In the course of his report, Dr Latif said, amongst other things:
I have conducted 2 sessions with Susana Matute and performed Mental Status Examination …
The results were absolutely perfect and healthy, like the results that Susana achieved with Dr Wohlers, she got results of 100% on all tests. This indicates she has no cognitive impairment and no emotional and psychological distortion. …
…
Susana Matute has no mental problem and no mental condition. She proved to be totally lucid, focused, and orientated, showing a fabulous balance in her life. … While analyzing her CV, I realized it’s excellent because it shows that capacity. Susana Matute wouldn’t be able to have such an excellent CV if she had had a mental illness. …
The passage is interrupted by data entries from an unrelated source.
/-- The one access the device window takes (R241): an 8-byte CPST to DBV, or CPLD of a doorbell register. -/
def Cmd.windowOk (c : Cmd) (i : Nat) (off : Nat) : Bool :=
  let a := off + ((c.plans[i]?).bind fun p => p.pieces.head?).elim 0 (·.goff / 8)
  let whole := (wordLoc c.b).size == 8
  (c.kind == .cpld && whole && a / 32 < 64 && a % 8 == 0) ||
    (c.kind == .cpst && whole && a / 32 < 64 && a % 32 == 0)

/-- A destination is a device alias (R241). -/
def Dest.isWindow : Dest → Bool
  | .window _ => true
  | _ => false

/-- The permission rules at packet `i` (R181, R191, R241, R281, R373). -/
def packetOk (s : State) (core : Nat) (c : Cmd) (i va : Nat) (l : Leaf) : Bool :=
  let d := destOf s (partOfCore s.dev core) l.pte (leafPa l va)
  let shared := reachesAlias d (leafPa l va)
  allowed l.pte (c.need i) && c.aligned i &&
    (!c.streams || (pteMode l.pte == 0 && !shared)) &&
    (!shared || c.windowOk i (va % 65536)) && (d != .host || c.packetAcc i != 2 || c.hostOk)

/-- The first packet that such a command has still to translate, or that faults (R194, R373): none once every packet
has its translation and may go. -/
def unheld (s : State) (core : Nat) (c : Cmd) : Option Nat :=
  if c.holds && c.next == 0 then
    (List.range c.plans.length).find? fun i =>
      match c.packetVa i with
      | none => true
      | some va =>
        match c.heldLeaf va with
        | some l => !packetOk s core c i va l
        | none => true
  else none

/-! ## Which packet issues -/

/-- A command that issues packets or walks pages. -/
def CKind.issues : CKind → Bool
  | .cpx | .cpmc | .shpl => false
  | _ => true

/-- The command of a queue whose packets are next (R169): the first not yet wholly issued, once it has begun and
its sources are read. -/
def packetCmd (s : State) (core sl : Nat) : Option Cmd :=
  ((coreOf s core).cq.find? fun c => c.slot == sl && c.kind.issues && !allIssued c).filter fun c =>
    c.stage == .begun && c.total.isSome

/-- The packet whose translation a command needs now. -/
def wanted (s : State) (core : Nat) (c : Cmd) : Nat := (unheld s core c).getD c.next

/-- Packet `i` is a result record. -/
def Cmd.isRecord (c : Cmd) (i : Nat) : Bool := c.kind != .invp && c.packetKind i == 2

/-- A command may issue its next packet as far as its own order goes: writes wait for its release (R207), a record
for the answers to the rest and their row writes (R186, R296), and the replay of a STRM for what its first reading has
still on its way (R342). -/
def orderOk (s : State) (core : Nat) (c : Cmd) : Bool :=
  let i := wanted s core c
  (c.kind == .invp || c.kind == .pft || c.packetAcc i == 0 || c.rel.isNone) &&
    (!c.isRecord i || (unheld s core c).isSome || ((cmdPkts s core c.id).isEmpty && c.wq.isEmpty)) &&
    (c.kind != .strm || c.next != 0 || (cmdPkts s core c.id).isEmpty)

/-- A translation can be asked for (R192, R195): a page already walked or expanded is waited for, and 256 walks are
the most a unit has. -/
def canTranslate (s : State) (core : Nat) (c : Cmd) : Bool :=
  let p := partOfCore s.dev core
  let die := dieOfCore core
  let m := (partAt s p).memory
  match c.packetVa (wanted s core c) with
  | none => true
  | some va =>
    match leafOf s core c va with
    | some l => !l.pte.getLsbD 8 || !m.expanding.contains (leafPage l va)
    | none => !m.walks.contains (die, va / 65536) && (m.walks.filter (·.1 == die)).length < 256

/-- A command needs a tracking entry for its next packet (R12): not for a PFT's request, which has no answer, nor for a
page of an INVP (DEDUCED, log 68). -/
def needsEntry (s : State) (core : Nat) (c : Cmd) : Bool :=
  (unheld s core c).isNone && c.kind != .pft && c.kind != .invp

/-- A command can go on at its next packet. -/
def canIssue (s : State) (core : Nat) (c : Cmd) : Bool :=
  orderOk s core c && canTranslate s core c && (!needsEntry s core c || (coreOf s core).pkts.length < 512)

/-- The command whose packet issues (R169): timed ones first, else the queues in turn. -/
def nextIssue (s : State) (core : Nat) : Option Cmd :=
  let k := coreOf s core
  if now s < k.pktAt then none
  else
    let get (l : List Nat) : List Cmd := (l.filterMap (packetCmd s core)).filter (canIssue s core)
    match (get [0, 1, 2, 3, 4]).find? fun c => timed c.h with
    | some c => some c
    | none => (get ((List.range 5).map fun i => (k.turn + i) % 5)).head?

/-! ## Faults -/

/-- A copy command stops at a packet (R193): its queue waits and the fault goes to the core's supervisor. One that
translates ahead (R194) and a STRM (R342) start from their first packet again. -/
def copyFault (core : Nat) (c : Cmd) (s : State) : State :=
  let va := c.faultVa (wanted s core c)
  let s := updCmd core c.id (fun c => { c with
    stage := .faulted va, held := [], next := if c.holds || c.kind == .strm then 0 else c.next }) s
  postEvent core
    { cause := 0x20, slot := c.slot, async := true, fetch := false, detail := 0
      va := bundleVa (ctxOf s (ctxId core c.slot)), syl := 15, val := va } s

/-- PFT and INVP skip what faults (R178, R306). -/
def Cmd.skips (c : Cmd) : Bool := c.kind == .pft || c.kind == .invp

/-- The next packet of a command faults, or is skipped. -/
def packetFault (core : Nat) (c : Cmd) (s : State) : State :=
  if c.skips then updCmd core c.id (fun c => { c with next := c.next + 1 }) s else copyFault core c s

/-- Every command of a partition that waits for a page faults (R192, R195): on one die, or on all. -/
def faultWaiters (p : Nat) (die : Option Nat) (page size : Nat) (s : State) : State :=
  ((partCores s.dev p).filter fun core => die.all (· == dieOfCore core)).foldl (fun s core =>
    [0, 1, 2, 3, 4].foldl (fun s sl =>
      match packetCmd s core sl with
      | none => s
      | some c =>
        match c.packetVa (wanted s core c) with
        | none => s
        | some va =>
          if page ≤ va / 65536 ∧ va / 65536 < page + size ∧ (c.heldLeaf va).isNone ∧ orderOk s core c then
            packetFault core c s
          else s) s) s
It is utterly ridiculous to have been calling Susana Matute bipolar and mentally ill. Specially Bipolar. All bipolar people have difficulties dealing with people, they get frequently arrested by the Police, or at times, they display erratic behaviour. Here is someone who doesn’t even present features of those symptoms but is having the condition very falsely attributed to her. It is clear that those are false and prefabricated statements and that they shouldn’t have been applied to Susana Matute.
Dr Latif’s expert opinion evidence does not comply with the applicable common law rules or Rules of Court. Unfortunately, the applicant was unfamiliar with these and unable to assist. For example, she was unable to address the requirement for compliance with the expert code of conduct.[15] Dr Latif’s report extends to a critique of the conduct of the various judicial officers involved. How this properly relates to his expertise or the proper bounds of expert opinion evidence remains unexplained. Indeed, it must be said that the applicant’s reliance upon this report eloquently demonstrates her need for considerable assistance in the conduct of this litigation.
[15] See, for example, r 74.5 and r 74.6 of the Uniform Civil Rules 2020 (SA).
Conclusion
In all of these circumstances, there is no utility in granting an extension of time. The application for an extension of time and the application for leave to appeal are refused.
It is not necessary to make any order in relation to the respondent’s application.
So far as the applicant’s most recent applications are concerned, there is no basis for a stay of the District Court proceedings or for striking out the respondent’s affidavit evidence. Her applications do not otherwise add to the issues before this Court. Those applications should also be dismissed.
After hearing from the parties regarding costs, the applicant is ordered to pay the respondent the sum of $2,500 which is not payable until the resolution of the District Court proceedings.